Our QMUL bird group presented their recent work. Lies Zandberg spoke about her great work with Rob Lachlan, as part of our project to understand sound similarity from a birds' point of view. Mahalia Frank presented her studies (her PhD with David Clayton) on the neuroanatomy that might explain what zebra finches can hear while still in the egg.

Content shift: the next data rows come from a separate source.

/-- Running the leaf again with the same operands raises `#PF` on the target, which the first run
made valid. The premise on the configuration is the model's (notes/assumptions/29.md). -/
def Obligations.SecondRunRaisesPf : Prop :=
  ∀ (s t : State) (o : EaugOperands), s.mem.wf = true →
    Table.wf unlistedEpcm s.epcm = true → s.cfg.wf = true → EaugSucceeds s o →
    exec .enclsEaug s = .next t → t.pc.toNat + s.cfg.enclsLength < 2 ^ addressWidth s.cfg.mode →
    exec .enclsEaug t = .fault (.pf o.laT (Config.pfErrorCode .targetValid))

/-! ### Memory -/

/-- A number stored little-endian is read back, its byte `i` at `a + i` holds its bits `8i+7 : 8i`,
and every byte outside the store is as it was. The byte order is the spec's decision D1
(notes/assumptions/16.md). -/
def Obligations.StoreIsLittleEndian : Prop :=
  ∀ (m : Memory) (a n v : Nat), m.wf = true →
    readNat (writeNat m a n v) a n = v % 256 ^ n ∧
      (∀ i < n, readByte (writeNat m a n v) (a + i) = BitVec.ofNat 8 (v / 256 ^ i)) ∧
      ∀ b : Nat, (b < a ∨ a + n ≤ b) → readByte (writeNat m a n v) b = readByte m b

/-! ### Reset and invariants -/

/-- What reset leaves. THE MODEL'S CHOICE, not the spec's, which gives no reset value
(notes/assumptions/2.md, 3.md, 11.md, 12.md): the instruction pointer FFF0H, the flags word 2, the
DS base 0 and limit FFFFH, privilege level 0, `CR4.CET` and the virtualization bits clear, `RAX`,
`RBX`, `RCX` and the five VMCS fields 0, no other general register listed, every byte of memory 0,
no EPC page valid or locked, no SECS initialized, and no VM exit delivered. -/
def Obligations.ResetLeaves : Prop :=
  State.reset.pc = 0xFFF0#64 ∧ State.reset.flags = 0x2#64 ∧
    State.reset.ds.base = 0#32 ∧ State.reset.ds.limit = 0xFFFF#32 ∧
    State.reset.cpl = 0#2 ∧ State.reset.cr4Cet = false ∧ State.reset.vmxNonRoot = false ∧
    State.reset.epcVirtExt = false ∧ State.reset.vmExited = false ∧
    State.reset.rax = 0#64 ∧ State.reset.rbx = 0#64 ∧ State.reset.rcx = 0#64 ∧
    State.reset.otherRegs = [] ∧
    State.reset.vmcs =
      { exitReason := 0
        qualificationCode := 0
        qualificationError := 0
        guestPhysicalAddress := 0
        guestLinearAddress := 0#64 } ∧
    (∀ a : Nat, State.reset.byteAt a = 0#8) ∧
    (∀ p : Nat, (State.reset.epcmAt p).valid = false) ∧
    (∀ p : Nat, (State.reset.secsAt p).initialized = false) ∧
    ∀ p : Nat, State.reset.lockAt p = .free

/-- Reset meets the invariants that every step keeps, and its configuration is well formed; no step
changes the configuration (`StepKeepsInputs`). The values of reset are the model's choice
(notes/assumptions/2.md, 3.md, 4.md). -/
def Obligations.ResetMeetsInvariants : Prop :=
  State.reset.storageWf = true ∧ State.reset.cfg.wf = true ∧ State.reset.pcFits ∧
    State.reset.pendingPagesOwned ∧ State.reset.pendingPagesZero

/-- A step leaves every register, flag, mode bit, SECS record, lock, parameter and code byte as it
was: only the instruction pointer, memory, the EPCM, the VMCS fields and the model's own mark of a
VM exit can change. The frame is the spec's own inference, that the SECS records and the locks stay
is its decisions D23 and D12 (notes/assumptions/13.md, 19.md), that the parameters stay and the mark
are the model's choice (notes/assumptions/4.md, 7.md). -/
def Obligations.StepKeepsInputs : Prop :=
  ∀ s t : State, step s = .next t → SameInputs s t

/-- Every step keeps the canonical form of memory and of the tables. The form is the model's
(notes/assumptions/11.md, 12.md). -/
def Obligations.StepKeepsCanonicalForm : Prop :=
  ∀ s t : State, s.storageWf = true → step s = .next t → t.storageWf = true

/-- Every step leaves an instruction pointer of `AW` bits, moved by the instruction's length without
wrapping on success and unmoved on a VM exit; the premise that it fitted before is not needed. The
length, a parameter, and the refusal near the top are the spec's decision D2
(notes/assumptions/1.md, 22.md). -/
def Obligations.StepKeepsPcInRange : Prop :=
  ∀ s t : State, step s = .next t →
    t.pcFits ∧ (t.vmExited = false → t.pc.toNat = s.pc.toNat + s.cfg.enclsLength) ∧
      (t.vmExited = true → t.pc = s.pc)

/-- Every step keeps this: each valid pending page lies in the EPC, has the attributes the leaf
gives, and belongs to a valid, initialized SECS whose range holds its address. The SECS identifier
is decision D27 (notes/assumptions/20.md). -/
def Obligations.StepKeepsPendingPagesOwned : Prop :=
  ∀ s t : State, Table.wf unlistedEpcm s.epcm = true → s.pendingPagesOwned →
    step s = .next t → t.pendingPagesOwned

/-- Every step keeps this, where the translation keeps page offsets: each valid pending page holds
only zeros, but for the last 8 bytes of a first shadow-stack page. The premise on the translation is
the model's (notes/assumptions/29.md). -/
def Obligations.StepKeepsPendingPagesZero : Prop :=
  ∀ s t : State, s.storageWf = true → s.cfg.keepsPageOffsets = true →
    s.pendingPagesZero → step s = .next t → t.pendingPagesZero
end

The most shocking bird news, for me, came from the superb lyrebird. Now, the superb lyrebird is a famously showy Australian songbird - the male does this bizarre-looking dance on top of a little mound he's built. The shocking revelation was in Anastasia Dalziell's talk about her studies on the lyrebird's mimicking song. She showed us evidence that the song incorporates sounds from other bird species' mobbing calls (i.e. what groups of birds do when there are predators about), and further, that this mimicry might have evolved to con the female lyre bird into staying around for some copulation when she may be on the verge of wandering away. It's one possible way that complex mimcry might arise through evolution (antagonistic co-evolution) ...and it's very odd behaviour.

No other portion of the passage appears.